Dynamic shared memory calculated by ncu larger than Max_shared_memory_per_block

I have utilized Nsight Compute to profile an AI model and observed that one of the kernels utilizes 61.4kb shared memory per block, as depicted in the provided figure.

I have inquired about the maximum shared memory a thread block can utilize using the “maxSharedMemLimitPerBlock” API, and the result I received was 49152 bytes. However, I am perplexed as to why the kernel can still utilize shared memory exceeding this maximum limit. Could someone please offer an explanation for this?

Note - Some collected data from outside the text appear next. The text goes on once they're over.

-- ==== Sys2Proof/Laws/State.lean ====
section
/-! SUPPORT. What each named update of State does to each field, true by rfl (beside Machine/Regs.lean). -/

namespace Sys2Proof.Machine

variable (s : State)

@[simp] theorem State.setX_cfg (i : Fin 31) (v : Word32) : (s.setX i v).cfg = s.cfg := rfl
@[simp] theorem State.setX_x (i : Fin 31) (v : Word32) : (s.setX i v).x = s.x.set i.val v i.isLt := rfl
@[simp] theorem State.setX_pc (i : Fin 31) (v : Word32) : (s.setX i v).pc = s.pc := rfl
@[simp] theorem State.setX_st (i : Fin 31) (v : Word32) : (s.setX i v).st = s.st := rfl
@[simp] theorem State.setX_io (i : Fin 31) (v : Word32) : (s.setX i v).io = s.io := rfl
@[simp] theorem State.setX_pixelshift (i : Fin 31) (v : Word32) : (s.setX i v).pixelshift = s.pixelshift := rfl
@[simp] theorem State.setX_ropSel (i : Fin 31) (v : Word32) : (s.setX i v).ropSel = s.ropSel := rfl
@[simp] theorem State.setX_icounter (i : Fin 31) (v : Word32) : (s.setX i v).icounter = s.icounter := rfl
@[simp] theorem State.setX_cyclesStart (i : Fin 31) (v : Word32) : (s.setX i v).cyclesStart = s.cyclesStart := rfl
@[simp] theorem State.setX_totalCycles (i : Fin 31) (v : Word32) : (s.setX i v).totalCycles = s.totalCycles := rfl
@[simp] theorem State.setX_inRun (i : Fin 31) (v : Word32) : (s.setX i v).inRun = s.inRun := rfl
@[simp] theorem State.setX_timerActive (i : Fin 31) (v : Word32) : (s.setX i v).timerActive = s.timerActive := rfl
@[simp] theorem State.setX_timerCyc (i : Fin 31) (v : Word32) : (s.setX i v).timerCyc = s.timerCyc := rfl
@[simp] theorem State.setX_timerStamp (i : Fin 31) (v : Word32) : (s.setX i v).timerStamp = s.timerStamp := rfl
@[simp] theorem State.setX_stopFlag (i : Fin 31) (v : Word32) : (s.setX i v).stopFlag = s.stopFlag := rfl
@[simp] theorem State.setX_line0 (i : Fin 31) (v : Word32) : (s.setX i v).line0 = s.line0 := rfl
@[simp] theorem State.setX_line1 (i : Fin 31) (v : Word32) : (s.setX i v).line1 = s.line1 := rfl
@[simp] theorem State.setX_shiftreg (i : Fin 31) (v : Word32) : (s.setX i v).shiftreg = s.shiftreg := rfl
@[simp] theorem State.setX_mem (i : Fin 31) (v : Word32) : (s.setX i v).mem = s.mem := rfl
@[simp] theorem State.setX_ht (i : Fin 31) (v : Word32) : (s.setX i v).ht = s.ht := rfl
@[simp] theorem State.setX_timerCb (i : Fin 31) (v : Word32) : (s.setX i v).timerCb = s.timerCb := rfl
@[simp] theorem State.setX_intoutCb (i : Fin 31) (v : Word32) : (s.setX i v).intoutCb = s.intoutCb := rfl
@[simp] theorem State.setX_events (i : Fin 31) (v : Word32) : (s.setX i v).events = s.events := rfl
@[simp] theorem State.setX_draws (i : Fin 31) (v : Word32) : (s.setX i v).draws = s.draws := rfl
@[simp] theorem State.setX_inbox (i : Fin 31) (v : Word32) : (s.setX i v).inbox = s.inbox := rfl
@[simp] theorem State.setX_results (i : Fin 31) (v : Word32) : (s.setX i v).results = s.results := rfl

@[simp] theorem State.setPc_cfg (v : Addr) : (s.setPc v).cfg = s.cfg := rfl
@[simp] theorem State.setPc_x (v : Addr) : (s.setPc v).x = s.x := rfl
@[simp] theorem State.setPc_pc (v : Addr) : (s.setPc v).pc = v := rfl
@[simp] theorem State.setPc_st (v : Addr) : (s.setPc v).st = s.st := rfl
@[simp] theorem State.setPc_io (v : Addr) : (s.setPc v).io = s.io := rfl
@[simp] theorem State.setPc_pixelshift (v : Addr) : (s.setPc v).pixelshift = s.pixelshift := rfl
@[simp] theorem State.setPc_ropSel (v : Addr) : (s.setPc v).ropSel = s.ropSel := rfl
@[simp] theorem State.setPc_icounter (v : Addr) : (s.setPc v).icounter = s.icounter := rfl
@[simp] theorem State.setPc_cyclesStart (v : Addr) : (s.setPc v).cyclesStart = s.cyclesStart := rfl
@[simp] theorem State.setPc_totalCycles (v : Addr) : (s.setPc v).totalCycles = s.totalCycles := rfl
@[simp] theorem State.setPc_inRun (v : Addr) : (s.setPc v).inRun = s.inRun := rfl
@[simp] theorem State.setPc_timerActive (v : Addr) : (s.setPc v).timerActive = s.timerActive := rfl
@[simp] theorem State.setPc_timerCyc (v : Addr) : (s.setPc v).timerCyc = s.timerCyc := rfl
@[simp] theorem State.setPc_timerStamp (v : Addr) : (s.setPc v).timerStamp = s.timerStamp := rfl
@[simp] theorem State.setPc_stopFlag (v : Addr) : (s.setPc v).stopFlag = s.stopFlag := rfl
@[simp] theorem State.setPc_line0 (v : Addr) : (s.setPc v).line0 = s.line0 := rfl
@[simp] theorem State.setPc_line1 (v : Addr) : (s.setPc v).line1 = s.line1 := rfl
@[simp] theorem State.setPc_shiftreg (v : Addr) : (s.setPc v).shiftreg = s.shiftreg := rfl
@[simp] theorem State.setPc_mem (v : Addr) : (s.setPc v).mem = s.mem := rfl
@[simp] theorem State.setPc_ht (v : Addr) : (s.setPc v).ht = s.ht := rfl
@[simp] theorem State.setPc_timerCb (v : Addr) : (s.setPc v).timerCb = s.timerCb := rfl
@[simp] theorem State.setPc_intoutCb (v : Addr) : (s.setPc v).intoutCb = s.intoutCb := rfl
@[simp] theorem State.setPc_events (v : Addr) : (s.setPc v).events = s.events := rfl
@[simp] theorem State.setPc_draws (v : Addr) : (s.setPc v).draws = s.draws := rfl
@[simp] theorem State.setPc_inbox (v : Addr) : (s.setPc v).inbox = s.inbox := rfl
@[simp] theorem State.setPc_results (v : Addr) : (s.setPc v).results = s.results := rfl

@[simp] theorem State.setSt_cfg (v : Word32) : (s.setSt v).cfg = s.cfg := rfl
@[simp] theorem State.setSt_x (v : Word32) : (s.setSt v).x = s.x := rfl
@[simp] theorem State.setSt_pc (v : Word32) : (s.setSt v).pc = s.pc := rfl
@[simp] theorem State.setSt_st (v : Word32) : (s.setSt v).st = v := rfl
@[simp] theorem State.setSt_io (v : Word32) : (s.setSt v).io = s.io := rfl
@[simp] theorem State.setSt_pixelshift (v : Word32) : (s.setSt v).pixelshift = s.pixelshift := rfl
@[simp] theorem State.setSt_ropSel (v : Word32) : (s.setSt v).ropSel = s.ropSel := rfl
@[simp] theorem State.setSt_icounter (v : Word32) : (s.setSt v).icounter = s.icounter := rfl
@[simp] theorem State.setSt_cyclesStart (v : Word32) : (s.setSt v).cyclesStart = s.cyclesStart := rfl
@[simp] theorem State.setSt_totalCycles (v : Word32) : (s.setSt v).totalCycles = s.totalCycles := rfl
@[simp] theorem State.setSt_inRun (v : Word32) : (s.setSt v).inRun = s.inRun := rfl
@[simp] theorem State.setSt_timerActive (v : Word32) : (s.setSt v).timerActive = s.timerActive := rfl
@[simp] theorem State.setSt_timerCyc (v : Word32) : (s.setSt v).timerCyc = s.timerCyc := rfl
@[simp] theorem State.setSt_timerStamp (v : Word32) : (s.setSt v).timerStamp = s.timerStamp := rfl
@[simp] theorem State.setSt_stopFlag (v : Word32) : (s.setSt v).stopFlag = s.stopFlag := rfl
@[simp] theorem State.setSt_line0 (v : Word32) : (s.setSt v).line0 = s.line0 := rfl
@[simp] theorem State.setSt_line1 (v : Word32) : (s.setSt v).line1 = s.line1 := rfl
@[simp] theorem State.setSt_shiftreg (v : Word32) : (s.setSt v).shiftreg = s.shiftreg := rfl
@[simp] theorem State.setSt_mem (v : Word32) : (s.setSt v).mem = s.mem := rfl
@[simp] theorem State.setSt_ht (v : Word32) : (s.setSt v).ht = s.ht := rfl
@[simp] theorem State.setSt_timerCb (v : Word32) : (s.setSt v).timerCb = s.timerCb := rfl
@[simp] theorem State.setSt_intoutCb (v : Word32) : (s.setSt v).intoutCb = s.intoutCb := rfl
@[simp] theorem State.setSt_events (v : Word32) : (s.setSt v).events = s.events := rfl
@[simp] theorem State.setSt_draws (v : Word32) : (s.setSt v).draws = s.draws := rfl
@[simp] theorem State.setSt_inbox (v : Word32) : (s.setSt v).inbox = s.inbox := rfl
@[simp] theorem State.setSt_results (v : Word32) : (s.setSt v).results = s.results := rfl

@[simp] theorem State.setIo_cfg (i : Fin 64) (v : Word16) : (s.setIo i v).cfg = s.cfg := rfl
@[simp] theorem State.setIo_x (i : Fin 64) (v : Word16) : (s.setIo i v).x = s.x := rfl
@[simp] theorem State.setIo_pc (i : Fin 64) (v : Word16) : (s.setIo i v).pc = s.pc := rfl
@[simp] theorem State.setIo_st (i : Fin 64) (v : Word16) : (s.setIo i v).st = s.st := rfl
@[simp] theorem State.setIo_io (i : Fin 64) (v : Word16) : (s.setIo i v).io = s.io.set i.val v i.isLt := rfl
@[simp] theorem State.setIo_pixelshift (i : Fin 64) (v : Word16) : (s.setIo i v).pixelshift = s.pixelshift := rfl
@[simp] theorem State.setIo_ropSel (i : Fin 64) (v : Word16) : (s.setIo i v).ropSel = s.ropSel := rfl
@[simp] theorem State.setIo_icounter (i : Fin 64) (v : Word16) : (s.setIo i v).icounter = s.icounter := rfl
@[simp] theorem State.setIo_cyclesStart (i : Fin 64) (v : Word16) : (s.setIo i v).cyclesStart = s.cyclesStart := rfl
@[simp] theorem State.setIo_totalCycles (i : Fin 64) (v : Word16) : (s.setIo i v).totalCycles = s.totalCycles := rfl
@[simp] theorem State.setIo_inRun (i : Fin 64) (v : Word16) : (s.setIo i v).inRun = s.inRun := rfl
@[simp] theorem State.setIo_timerActive (i : Fin 64) (v : Word16) : (s.setIo i v).timerActive = s.timerActive := rfl
@[simp] theorem State.setIo_timerCyc (i : Fin 64) (v : Word16) : (s.setIo i v).timerCyc = s.timerCyc := rfl
@[simp] theorem State.setIo_timerStamp (i : Fin 64) (v : Word16) : (s.setIo i v).timerStamp = s.timerStamp := rfl
@[simp] theorem State.setIo_stopFlag (i : Fin 64) (v : Word16) : (s.setIo i v).stopFlag = s.stopFlag := rfl
@[simp] theorem State.setIo_line0 (i : Fin 64) (v : Word16) : (s.setIo i v).line0 = s.line0 := rfl
@[simp] theorem State.setIo_line1 (i : Fin 64) (v : Word16) : (s.setIo i v).line1 = s.line1 := rfl
@[simp] theorem State.setIo_shiftreg (i : Fin 64) (v : Word16) : (s.setIo i v).shiftreg = s.shiftreg := rfl
@[simp] theorem State.setIo_mem (i : Fin 64) (v : Word16) : (s.setIo i v).mem = s.mem := rfl
@[simp] theorem State.setIo_ht (i : Fin 64) (v : Word16) : (s.setIo i v).ht = s.ht := rfl
@[simp] theorem State.setIo_timerCb (i : Fin 64) (v : Word16) : (s.setIo i v).timerCb = s.timerCb := rfl
@[simp] theorem State.setIo_intoutCb (i : Fin 64) (v : Word16) : (s.setIo i v).intoutCb = s.intoutCb := rfl
@[simp] theorem State.setIo_events (i : Fin 64) (v : Word16) : (s.setIo i v).events = s.events := rfl
@[simp] theorem State.setIo_draws (i : Fin 64) (v : Word16) : (s.setIo i v).draws = s.draws := rfl
@[simp] theorem State.setIo_inbox (i : Fin 64) (v : Word16) : (s.setIo i v).inbox = s.inbox := rfl
@[simp] theorem State.setIo_results (i : Fin 64) (v : Word16) : (s.setIo i v).results = s.results := rfl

I came across a picture which illustrates that a GPU with a capability of 8.7 can support a maximum of 163 kb shared memory per thread block. I’m wondering how I can obtain this value using the CUDA API. Currently, I am using the API cudaDeviceGetAttribute(&sharedMemLimit, cudaDevAttrMaxSharedMemoryPerBlock, 0);, but it only returns 48 kb.
Furthermore, I have an additional question related to the third parameter of the <<<>>> operator, which represents the dynamic shared memory usage. I noticed that if I set this value larger than 48 kb, I receive an error message stating “invalid argument”. However, considering that the maximum shared memory a thread block can actually use is 163 kb, why is a value larger than 48 kb considered an invalid argument?

The last part of this section may help you.

" Kernels relying on shared memory allocations over 48 KB per block are architecture-specific, as such they must use dynamic shared memory (rather than statically sized arrays) and require an explicit opt-in using cudaFuncSetAttribute() as follows."

Thanks for your response.

This topic was automatically closed 14 days after the last reply. New replies are no longer allowed.